What actually changes the transfer problem is the work of making the tacit explicit. Writing a procedure clear enough for a machine to follow. When I paste a transcript of a creative session into Claude, it doesn’t improvise — it follows a procedure I wrote for exactly this task, producing three documents in a specific order for a specific reason: an internal snapshot first, because that’s the raw material; a leadership synthesis second, because it restructures observations into decisions; an agency brief last, because its tone depends on what the synthesis revealed about priority. That sequence was in my process before I wrote it. Writing it was how I found it.

An operations designer on my team ran that brief procedure for the first time during a sprint and came back twenty minutes later — not with a question about the output, but about the template itself. Why was the brief split into two files? Why did one go to engineering and one to stakeholders?

She had been using her own brief format for two months without knowing it served two completely different purposes.
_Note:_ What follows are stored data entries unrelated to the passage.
/-! ### The meanings -/

def execFrTailWrite (k : Fin 128) (v : BitVec 32) (s : State) : Host.Outcome State Fault Refusal := live s (frTailWrite s k v.toNat)
def execRrHeadWrite (k : Fin 128) (v : BitVec 32) (s : State) : Host.Outcome State Fault Refusal := live s (rrHeadWrite s k v.toNat)
def execFifApertureWrite (k : Fin 128) (off : BitVec 7) (data : List (BitVec 8)) (s : State) :
    Host.Outcome State Fault Refusal := live s (fifAperture s k off.toNat data)
def execFifConfigWrite (k : Fin 128) (i : Fin 3) (v : BitVec 32) (s : State) : Host.Outcome State Fault Refusal :=
  live s (fifConfigWrite s k i v.toNat)
def execPullRequest (k : Fin 128) (s : State) : Host.Outcome State Fault Refusal := live s (pullRequest s k)
def execPullCompletion (k : Fin 128) (i : Nat) (data : Option (List (BitVec 8))) (s : State) :
    Host.Outcome State Fault Refusal := live s (pullComplete s k i data)
def execPullTimeout (k : Fin 128) (i : Nat) (s : State) : Host.Outcome State Fault Refusal := live s (pullComplete s k i none)
def execFeederBufferStart (p : Fin 8) (s : State) : Host.Outcome State Fault Refusal := live s (feederStart s p)
def execFeederWord (p : Fin 8) (s : State) : Host.Outcome State Fault Refusal := live s (feederWord s p)
def execFeederEof (p : Fin 8) (s : State) : Host.Outcome State Fault Refusal := live s (feederEof s p)

end Sys2Proof.Machine
end

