/-- ABORT_NOTICE: the k-th notice on its way reaches core c. -/
def abortNotice (s : State) (c k : Nat) : State :=
  match s.notices[k]? with
  | none => s
  | some (p, slot, seq, l) =>
    if !l.contains c then s
    else
      let rest := l.filter (fun d => d ≠ c)
      let s := { s with notices := if rest.isEmpty then s.notices.eraseIdx k else s.notices.set k (p, slot, seq, rest) }
      let x := s.core c
      if 3 ≤ seqStateOf s c ∨ endedIn s c slot seq then s
      else if 32 ≤ x.notices.length then planFault s p 7 c 0
      else
        let w := coreWin c
        let here := s.getF w SEQ_FRAME_VALID = 1 && s.getF w SEQ_FRAME_SLOT = slot && s.getF w SEQ_FRAME_SEQ_SEQ = seq
        s.setCore c { x with notices := x.notices ++ [(slot, seq)], dark := x.dark || here }

/-- ABORT_HISTORY_INVALIDATE: the k-th pending entry (Table 12.4 step 7); a stream whose close waited for it is freed (R48). -/
def historyInvalidate (s : State) (k : Nat) : State :=
  match s.purge[k]? with
  | none => s
  | some e => if s.boot.down then s else streamCheck (purgeOne { s with purge := s.purge.eraseIdx k } e) e.2.1

/-! ### FLUSH_SETTLE_END (Table 12.6 steps 5 to 8) -/

/-- What of a plan was still moving has landed and been absorbed; a port whose token has gone begins its count of refusals again
(R236). -/
def settle (s : State) (p : Nat) : State :=
  let e := (s.plan p).epoch
  let keep (t : Token) : Bool := t.epoch.toNat ≠ e
  let held := heldCores s p
  let s := { s with edgeIn := s.edgeIn.filter (fun q => keep q.2) }
  (List.range 128).foldl (fun t c =>
    let x := t.core c
    let out := x.outp.filter (fun q => keep q.2)
    let waits (k : Nat) : Bool :=
      if k < 4 then
        (match meshBeyond c k with
         | some d => (SMap.find (t.core d).outp (oppPort k)).any keep
         | none => (SMap.find t.edgeIn (4 * c + k)).isSome)
      else (SMap.find out (k - 4)).isSome
    if x.pass.isEmpty && x.outp.isEmpty && x.inq.isEmpty && x.refus.isEmpty then t
    else t.setCore c { x with
      pass := x.pass.filter (fun q => keep q.2), outp := out
      inq := if held.contains c then [] else x.inq
      refus := x.refus.filter (fun q => waits q.1) }) s

/-- The join sequences of a plan's cores as the configuration in force sets them (R80, R82). -/
def restartSequences (s : State) (p : Nat) : State :=
  let x := s.plan p
  let l := configList x x.cfg
  (liveCores s p).foldl (fun t c =>
    let val (a : Nat) : Nat := (l.foldl (fun o w => match w with | .reg b v => if b = a then some v else o | _ => o) none).getD 0
    let t := (List.range 8).foldl (fun t i => t.setReg (coreWin c + 0x1040 + 4 * i) (val (coreWin c + 0x1040 + 4 * i))) t
    (List.range 32).foldl (fun t r =>
      t.setF (routeBase c r) STU_ROUTE_EXPECT (bits (val (routeBase c r + 4)) 12 8)) t) s

/-- The channels that the configuration in force arms, and the hub channels that the flush aborted. -/
def rearmList (s : State) (p : Nat) (x : PlanSt) : List (Nat × Nat) :=
  let l := (configList x x.cfg).filterMap (fun w => match w with
    | .reg a _ => match moverReg a with | some (u, n, 0xC) => some (u, n) | _ => none
    | _ => none)
  l.eraseDups ++ ((planChannels s p).filter (fun q =>
    q.1 = 16 && mvrState s 16 q.2 = 4 && s.getF (mvrBase 16 q.2) MVR_STATUS_CAUSE = 1))

/-- FLUSH_SETTLE_END. -/
def flushSettleEnd (s : State) (p : Nat) : State :=
  let x := s.plan p
  match x.reloc with
  | none => s
  | some r =>
    if r.stage ≠ 1 ∨ s.boot.down ∨ now s < r.start ∨ planState s p = 6 then s
    else
      let s := purgePlan (settle s p) p
      let d := detourSplit (detourList x x.cfg r.cores)
      let s := (writeList s (moveWrites x r.cores ++ d.2)).1
      let s := r.cores.foldl (fun t c => moveSeeds t x x.cfg c) s
      let s := restartSequences s p
      let s := s.setPlan p { s.plan p with reloc := some { r with stage := 2 } }
      startGroup (queueGroup s (planGroup s p 2 d.1 (rearmList s p x)))

/-! ### The meanings -/

def execTokenSteer (c : Fin 128) (src : Fin 5) (s : State) : Host.Outcome State Fault Refusal := live s (awaited s (steerToken s c src))
def execDrainProbeStart (p : Fin 8) (s : State) : Host.Outcome State Fault Refusal := live s (awaited s (startGroup (drainProbe s p)))
def execDrainTimeout (p : Fin 8) (s : State) : Host.Outcome State Fault Refusal := live s (drainTimeout s p)
def execTxuClear (u : Fin 17) (s : State) : Host.Outcome State Fault Refusal := live s (txuClear s u)
def execTxuActWrite (u : Fin 17) (j : Fin 64) (k : Fin 4) (v : BitVec 32) (s : State) : Host.Outcome State Fault Refusal :=
  live s (txuActWrite s u j k v.toNat)
def execTxuFenceSet (u : Fin 17) (mask : BitVec 8) (s : State) : Host.Outcome State Fault Refusal :=
  live s (txuFence s u mask.toNat)
def execTxuPrepare (u : Fin 16) (s : State) : Host.Outcome State Fault Refusal := live s (txuPrepare s u)
def execTxuVoteTimeout (s : State) : Host.Outcome State Fault Refusal := live s (txuTimeout s)
def execTxuApply (u : Fin 16) (s : State) : Host.Outcome State Fault Refusal := live s (txuApply s u)
def execTxuDiscard (u : Fin 16) (s : State) : Host.Outcome State Fault Refusal := live s (txuDiscard s u)
def execTxuAck (k : Nat) (s : State) : Host.Outcome State Fault Refusal := live s (awaited s (txuAck s k))
def execAbortNotice (c : Fin 128) (k : Nat) (s : State) : Host.Outcome State Fault Refusal := live s (abortNotice s c k)
def execAbortHistoryInvalidate (k : Nat) (s : State) : Host.Outcome State Fault Refusal := live s (awaited s (historyInvalidate s k))
def execFlushSettleEnd (p : Fin 8) (s : State) : Host.Outcome State Fault Refusal := live s (awaited s (flushSettleEnd s p))

end Sys2Proof.Machine
end

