/-- RELAY_TOPOLOGY in mode 2 on the record read (R463). -/
def topologyWrite (s : State) (i : Nat) (t : Taken) (b : Bytes) (net : List Bytes) : State :=
  let known := knownRecords s net
  let write (s : State) : State :=
    finish (brokenPaths (writeTopology (spread s t ((List.range known.length).filter (fun n => !(known.getD n []).isEmpty))) b)) i 0 0 (natToBytes 1 known.length)
  match badTopology b known with
  | some o => finish s i 0x7005 o []
  | none =>
    match routeCycle b known with
    | some m => finish s i 0x7003 m []
    | none =>
      match known.findIdx? (fun r => !r.isEmpty && tpBusy r) with
      | some m => if routesChange b known then finish s i 0x7004 m [] else write s
      | none => write s

/-- A discovery executed here: by the head over the chain, by another module of what the head's discovery made of it, its own
record first among those that come with the command (log 72). -/
def discoverHere (s : State) (t : Taken) (net : List Bytes) : State × List Bytes :=
  if isHead s then
    (discover (spread s t (List.range (s.getF rlyBase RLY_ID_NDEV + 1))) net).map brokenPaths id
  else if net.isEmpty then (s, knownRecords s net)
  else
    let u := brokenPaths (takeRecord s net)
    (u, (List.range net.length).map (fun n =>
      if n = myDev u then ownRecord u n else (net.find? (fun r => leAt r 0 1 = n)).getD []))

/-- RELAY_TOPOLOGY (R461 to R464): `net` are the reports of the modules, `got` the buffer in mode 2. -/
def relayTopology (s : State) (i : Nat) (net : List Bytes) (got : Bytes) (failAt : Option Nat) : State :=
  match cmdAt s i 0xF with
  | none => s
  | some t =>
    let mode := tkArg t 8 1
    if 2 < mode then finish s i 0x1002 8 []
    else match badBuffer t 0x10 0x18 12352 with
    | some (st, d) => finish s i st d []
    | none =>
      if mode = 2 then
        match cmdRead s (tkArg t 0x10 8) 12352 got failAt with
        | (none, u) => u
        | (some (.inl o), u) => finish u i 0x1004 o []
        | (some (.inr b), u) => topologyWrite u i t b net
      else
        let r := if mode = 1 then discoverHere s t net else (s, knownRecords s net)
        finish (hostWrite r.1 (tkArg t 0x10 8) (topologyBytes r.2)) i 0 0 (natToBytes 1 r.2.length)

def execCrEnable (size : BitVec 4) (s : State) : Host.Outcome State Fault Refusal := live s (crEnable s size.toNat)
def execCrDisable (size : BitVec 4) (s : State) : Host.Outcome State Fault Refusal := live s (crDisable s size.toNat)
def execCcEnable (size : BitVec 4) (s : State) : Host.Outcome State Fault Refusal := live s (ccEnable s size.toNat)
def execCcDisable (size : BitVec 4) (s : State) : Host.Outcome State Fault Refusal := live s (ccDisable s size.toNat)
def execCrTailWrite (v : BitVec 32) (s : State) : Host.Outcome State Fault Refusal := live s (crTailWrite s v.toNat)
def execCcHeadWrite (v : BitVec 32) (s : State) : Host.Outcome State Fault Refusal := live s (ccHeadWrite s v.toNat)
def execCommandTake (got : Option (BitVec 512)) (s : State) : Host.Outcome State Fault Refusal :=
  live s (commandTake s (got.map (fun b => natToBytes 64 b.toNat)))
def execDevInfo (k : Nat) (s : State) : Host.Outcome State Fault Refusal := live s (devInfo s k)
def execPlanLoad (k : Nat) (got : List (BitVec 8)) (failAt : Option Nat) (s : State) : Host.Outcome State Fault Refusal :=
  live s (awaited s (planLoad s k got failAt))
def execPlanStart (k : Nat) (s : State) : Host.Outcome State Fault Refusal := live s (planStart s k)
def execPlanStop (k : Nat) (s : State) : Host.Outcome State Fault Refusal := live s (planStop s k)
def execPlanUnload (k : Nat) (s : State) : Host.Outcome State Fault Refusal := live s (planUnload s k)
def execStreamOpen (k : Nat) (s : State) : Host.Outcome State Fault Refusal := live s (awaited s (streamOpen s k))
def execStreamClose (k : Nat) (s : State) : Host.Outcome State Fault Refusal := live s (streamClose s k)
def execKilnRun (k : Nat) (s : State) : Host.Outcome State Fault Refusal := live s (kilnRun s k)
def execFenceCore (k : Nat) (s : State) : Host.Outcome State Fault Refusal := live s (fenceCommand s k)
def execResetDevice (k : Nat) (s : State) : Host.Outcome State Fault Refusal := live s (resetDevice s k)
def execPowerState (k : Nat) (s : State) : Host.Outcome State Fault Refusal := live s (powerState s k)
def execLogRead (k : Nat) (s : State) : Host.Outcome State Fault Refusal := live s (logRead s k)
def execInject (k : Nat) (s : State) : Host.Outcome State Fault Refusal := live s (inject s k)
def execRelayTopology (k : Nat) (net : List (List (BitVec 8))) (got : List (BitVec 8)) (failAt : Option Nat) (s : State) :
    Host.Outcome State Fault Refusal := live s (relayTopology s k net got failAt)

end Sys2Proof.Machine
end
The engineering team needed machine-readable JSON — a spec. The stakeholder version was a narrative, a persuasion document. Same source. Different jobs. She had been sending one document with both things mixed together to people who needed only one of them.

That conversation didn’t happen because I explained the format better. It happened because she watched the procedure produce two files with two different structures for two different audiences — and the question she asked was better than any question she’d asked about briefs before.

Most learning about process happens in theory, before the work. This happened in the middle of a sprint, with a real deadline, on a real problem. The machine didn’t teach her my process. It made my process visible enough to ask about.


There is a version of the “AI will take your job” panic that understands this and a version that doesn’t. The version that doesn’t focuses on tools — which ones are fastest, which ones produce the best images, which ones can write the deck. The version that does asks a harder question: what does it mean that the machine can only do what you can tell it to do?

Because that’s the real question: not whether AI is replacing design expertise, but whether you have any to reveal. The designers who are building faster, thinking more precisely, teaching better with AI aren’t the ones who found the best shortcut. They’re the ones who did the uncomfortable work of paying attention to what they actually do — and found out it was different from what they thought.

The technology isn’t new in kind. People have been trying to make tacit design knowledge explicit since the Bauhaus. What’s new is the machine’s tolerance for ambiguity, which is zero. Every previous attempt to systematize design knowledge still let the practitioner off the hook — you could always fall back on “you’ll understand when you’ve done it for a while.” The machine doesn’t allow that. It follows what you wrote. And what you wrote is always, at first, incomplete.

That incompleteness is not a failure. It’s the finding. Start there.